## Aim of the exercise
Start at the line with "let r := after held (.thermalRelease 99)" in the records below, stop at the line with "(.thermalRelease 0) = run0 := by decide +kernel", and return every line in that span exactly, the two end lines included.

━━━━━━

def boot1 (b : BootPart → BootPart) (more : List (RegId × Nat × Nat × Nat) := []) : State := let s := with_ (inDev .boot) more
  { s with boot := b s.boot, clock := sec }
def aon1 (b : BootPart → BootPart) : State := { inDev .aon with boot := b (inDev .aon).boot, clock := sec }
def removedB (s t : State) : Bool := t.dev.st == .aon && t.boot.groups == 0 && !t.boot.epmas && !t.boot.trained && t.raw .TMB_STATUS_REF_LOCK == 0 && t.moment == 0 && t.cbl == s.cbl &&
  t.key.slots.isEmpty && t.key.lifecycle == s.key.lifecycle && t.out == ⟨.rails, [0], []⟩ :: s.out
def offB (t : State) (cause : Nat) : Bool := t.dev.st == .off && !t.dev.safeLatch && t.mem.isEmpty && t.moment == 0 && t.raw .SYS_RESET_CAUSE_CAUSE == cause && t.cbl == CblPart.reset && t.boot.groups == 0
/-- A hub that runs with something in memory, in the vault and in the log. -/
def busy : State := let s := called 1
  { s with moment := 99, dev := { s.dev with vin := true } }
theorem test_thermal : let s := { run0 with boot := { run0.boot with epmas := true } }
    let t := after busy (.thermalTrip 140)
    let held := { State.reset with dev := { DevPart.reset with thermalHold := true, vin := true } }
    let r := after held (.thermalRelease 99)
    okB s = true ∧ s.flowing = true ∧ offB t 1 = true ∧ t.dev.thermalHold = true ∧ t.key.lifecycle = 3 ∧ after busy (.thermalTrip 139) = busy ∧ r.dev.st = .aon ∧ r.dev.thermalHold = false ∧
    r.boot.groups = 1 ∧ after held (.thermalRelease 100) = held ∧ (after held .powerUp).dev = held.dev ∧
    (after { held with dev := { held.dev with vin := false } } (.thermalRelease 99)).dev.st = .off ∧ after run0 (.thermalRelease 0) = run0 := by decide +kernel
/-- 130 °C is hot for either grade. -/
theorem test_thermal_limit : 16 * (if Config.grade = 1 then 110 else 130) ≤ 16 * 130 := by split <;> decide
theorem test_powerUp : let t := after State.reset .powerUp
    let v := after State.reset (.vbusRise 2)
    okB State.reset = true ∧ logB State.reset = true ∧ t.dev.st = .aon ∧ t.dev.vin = true ∧ t.boot.groups = 1 ∧ t.raw .CBL_IMG_STATUS_ROM = 1 ∧ t.out = [⟨.rails, [1], []⟩] ∧
    frameB State.reset t [.dev, .boot, .grn, .out] [] = true ∧ v.dev.st = .aon ∧ v.dev.vbus = 4 ∧ v.raw .CBL_PORT_STATUS_ATTACHED 2 = 1 ∧ (v.cblPort 2).gsnk = true ∧ v.boot.groups = 0 ∧
    (after v .powerUp).boot.groups = 1 := by decide +kernel
theorem test_rails : let g (n at_ : Nat) := aon1 fun b => { b with groups := n, railAt := at_ }
    let t := after (g 2 0) .railGroupEnable
    let f := after (g 2 0) (.railFault false)
    let r := after { f with clock := 2 * sec } .railRetry
    t.boot.groups = 3 ∧ t.boot.railAt = sec ∧ t.out = [⟨.rails, [3], []⟩] ∧ after (g 4 0) .railGroupEnable = g 4 0 ∧ after (g 2 sec) .railGroupEnable = g 2 sec ∧ removedB (g 2 0) f = true ∧
    f.raw .SYS_BOOT_INFO_RAIL_FAULT = 1 ∧ f.boot.railGroup = some 2 ∧ f.boot.faults = 1 ∧ after f .railRetry = f ∧ r.boot.groups = 1 ∧ r.boot.railFaultAt = none ∧
    after (g 2 sec) (.railFault false) = g 2 sec ∧ (after (boot1 id) (.railFault true)).boot.railGroup = some 2 ∧ after (g 0 0) .railRetry = g 0 0 := by decide +kernel
theorem test_pgood : let s := aon1 fun b => { b with groups := 4, railGroup := some 2 }
    let t := after s (.pgoodRise (0x88 + 0x30))
    let b := after (aon1 fun b => { b with groups := 4 }) (.pgoodRise 6)
    t.dev.st = .boot ∧ t.raw .TMB_CFG_REF_SRC = 1 ∧ t.raw .BRG_CFG_BOND = 0 ∧ (List.range 4).map (fun n => t.raw .PCI_CFG_ROLE n) = [1, 1, 1, 0] ∧ recIs t 1 7 3 none 2 = true ∧
    t.boot.pgoodAt = sec ∧ b.raw .BRG_CFG_BOND = 0 ∧ b.btn.staged = [] ∧ after (boot1 id) (.pgoodRise 0) = boot1 id := by decide +kernel
theorem test_removal : let t := after busy .pgoodFall
    let w := after busy (.standbyEnter 0xB7A3)
    removedB busy t = true ∧ removedB busy w = true ∧ w.boot.standby = true ∧ recIs (after busy (.standbyEnter 1)) 1 6 2 none 0 = true ∧ after (inDev .aon) .pgoodFall = inDev .aon ∧
    (after { w with dev := { w.dev with vin := true } } .powerUp).boot.groups = 0 ∧ (after w .wakeNFall).boot.groups = 1 ∧ (after busy .wakeNFall).boot.faults = 0 := by decide +kernel
theorem test_loss : let t := after busy .porn
    let p := after busy .powerLoss
    let v := { busy with dev := { busy.dev with vbus := 2 } }
    offB t 1 = true ∧ t.dev.vin = true ∧ offB p 5 = true ∧ p.dev.vin = false ∧ removedB v (after v .vinLoss) = true ∧ (after v .vinLoss).dev.vin = false ∧ after busy .vinLoss = busy ∧
    t.raw .KEY_STATUS_ENTROPY_OK = State.reset.raw .KEY_STATUS_ENTROPY_OK := by decide +kernel
theorem test_ref : let s := boot1 id
    let t := after s .refFault
    t.raw .SYS_BOOT_INFO_REF_FAULT = 1 ∧ t.boot.refAt = sec ∧ after { t with clock := sec + 99 * ms } .refFault = { t with clock := sec + 99 * ms } ∧
    (after { t with clock := sec + 100 * ms } .refFault).boot.refAt = sec + 100 * ms ∧ after run0 .refFault = run0 ∧ s.raw .TMB_STATUS_REF_LOCK = 0 := by decide +kernel
/-- A grandmaster at 0.1 s after a second is 0.1 s late at the pulse: at first it steps. -/
theorem test_pps : let s (m : Nat) := { with_ run0 [(.TMB_CFG_REF_SRC, 0, 0, 1), (.TMB_STATUS_REF_LOCK, 0, 0, 1)] with moment := m }
    let t := after (s (10 * sec - sec / 10)) .ppsPulse
    phaseOf ((s (10 * sec - sec / 10)).asTime (10 * sec - sec / 10)) < 0 ∧ t.moment = 10 * sec ∧ t.raw .TMB_STATUS_STEPPED = 1 ∧ recIs t 2 1 1 none (sec / 10) = true ∧ t.tmb.acquired = true ∧
    (after (s (10 * sec + 40)) .ppsPulse).moment = 10 * sec + 40 ∧ after run0 .ppsPulse = run0 := by decide +kernel
/-- A board record: GPIO lines 0 to 3 driven in SAFE, 0 and 1 high; port 2 enabled at RUN. -/
def board1 : List Byte :=
  let b := leBytes 4 0x42445231 ++ leBytes 6 15 ++ leBytes 6 3 ++ [4, 0] ++ List.replicate 10 0
  b ++ leBytes 4 (crc32 b)
theorem test_board : boardOk board1 = true ∧ boardOk (board1.set 4 0) = false := by decide +kernel
theorem test_epmas : let s := boot1 id
    let f := after s (.epmasAuthenticated false 0 false false [] board1 0)
    let l := { s with dev := { s.dev with safeLatch := true, latchCause := 2 } }
    let t := after l (.epmasAuthenticated true 1 true true [9] board1 0)
    f.raw .SYS_STATE_BOOT_FAIL = 1 ∧ f.boot.epmas = false ∧ t.dev.st = .safe ∧ t.raw .SYS_STATE_SAFE_CAUSE = 2 ∧ t.boot.epmas = true ∧ t.raw .SYS_BOOT_INFO_EPMAS_SLOT = 1 ∧
    t.raw .SYS_BOOT_INFO_FALLBACK = 1 ∧ t.raw .GPIO_SAFE_EN_EN = 15 ∧ t.raw .GPIO_SAFE_LEVEL_LEVEL = 3 ∧ t.key.kernel = [9] ∧
    after run0 (.epmasAuthenticated true 1 true true [] [] 0) = run0 := by decide +kernel
def ready_ : State := boot1 (fun b => { b with epmas := true }) [(.TMB_STATUS_REF_LOCK, 0, 0, 1)]
theorem test_boot_trained : let d := after ready_ (.dramTrained true 8)
    d.boot.trained = true ∧ d.boot.gib = 8 ∧ d.raw .DDR_STATUS_GIB = 8 ∧ d.raw .DDR_STATUS_TRAINED = 1 ∧
    after (boot1 id) (.dramTrained true 8) = boot1 id ∧ after d (.firmwareAuthenticated true 1 true [7] 3 64) = d := by decide +kernel
theorem test_boot_fault : (after ready_ (.dramTrained false 8)).raw .SYS_BOOT_INFO_DDR_FAULT = 1 := by decide +kernel
theorem test_boot_firmware : let e := { ready_ with boot := { ready_.boot with trained := true, tested := true, linkAuto := 4 } }
    let r := after e (.firmwareAuthenticated true 1 true [7] 3 64)
    r.dev.st = .run ∧ r.key.firmware = [7] ∧ r.key.firmwareSvn = 3 ∧ (r.core 3).pc = 64 ∧
    r.raw .SYS_BOOT_INFO_FW_SLOT = 1 ∧ r.raw .LNK_CFG_ENABLE 2 = 1 ∧ r.raw .LNK_CFG_ENABLE 1 = 0 := by decide +kernel
theorem test_boot_refused : let e := { ready_ with boot := { ready_.boot with trained := true, tested := true } }
    (after e (.firmwareAuthenticated false 0 false [] 0 0)).raw .SYS_STATE_BOOT_FAIL = 1 := by decide +kernel
theorem test_startup_fail : let f := after ready_ (.startupSelftestDone [(1, 40, false)])
    (after ready_ (.startupSelftestDone [(3, 2, false)])).dev.st = .safe ∧ (after ready_ (.startupSelftestDone [(3, 2, false)])).raw .SYS_STATE_SAFE_CAUSE = 1 ∧ f.grn.closed = [40] ∧
    (f.sltSet 1 40).failed = true ∧ f.dev.st = .boot ∧ after run0 (.startupSelftestDone []) = run0 := by decide +kernel
theorem test_refLost : (with_ run0 [(.TMB_STATUS_REF_LOCK, 0, 0, 1)]).raw .TMB_STATUS_REF_LOCK = 1 ∧
    (with_ run0 [(.TMB_STATUS_REF_LOCK, 0, 0, 1)]).coreAlive = true := by decide +kernel
def flash1 (a : Nat) : State := with_ { run0 with boot := { run0.boot with gib := 1 } } [(.XSPI_ADDR_ADDR, 0, 0, a), (.XSPI_BUF_ADDR, 0, 0, dram0)]
theorem test_xspi : let s := flash1 0x80010
    let t := after s (.xspiRead (.core 0) 3)
    let c := after t (.xspiComplete [1, 2, 3, 4] false)
    let e := after s (.xspiErase (.core 0))
    let no := after (flash1 0x100000) (.xspiProgram (.core 1) 8)
    t.raw .XSPI_STATUS_BUSY = 1 ∧ t.out = [⟨.flash, [1, 0x80010, 3], []⟩] ∧ c.mem.reads dram0 4 = [1, 2, 3, 0] ∧ c.raw .XSPI_STATUS_BUSY = 0 ∧ c.raw .XSPI_STATUS_RESULT = 1 ∧
    c.boot.xspi = none ∧ (after t (.xspiComplete [] true)).raw .XSPI_STATUS_RESULT = 3 ∧ e.boot.xspi = some (3, 0x80000, dram0, 65536) ∧ no.raw .XSPI_STATUS_RESULT = 2 ∧
    recIs no 0x78 1 2 none 0x100000 = true ∧ (after (flash1 0x100000) (.xspiProgram .secure 8)).raw .XSPI_STATUS_BUSY = 1 ∧ after t (.xspiErase (.core 0)) = t ∧
    after s (.xspiComplete [] true) = s ∧ flashAllowed (.core 0) 0x7FFFF 2 = false ∧ flashAllowed (.core 0) 0xFFFFF 1 = true := by decide +kernel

━━━━━━

## Worked solution
    let r := after held (.thermalRelease 99)
    okB s = true ∧ s.flowing = true ∧ offB t 1 = true ∧ t.dev.thermalHold = true ∧ t.key.lifecycle = 3 ∧ after busy (.thermalTrip 139) = busy ∧ r.dev.st = .aon ∧ r.dev.thermalHold = false ∧
    r.boot.groups = 1 ∧ after held (.thermalRelease 100) = held ∧ (after held .powerUp).dev = held.dev ∧
    (after { held with dev := { held.dev with vin := false } } (.thermalRelease 99)).dev.st = .off ∧ after run0 (.thermalRelease 0) = run0 := by decide +kernel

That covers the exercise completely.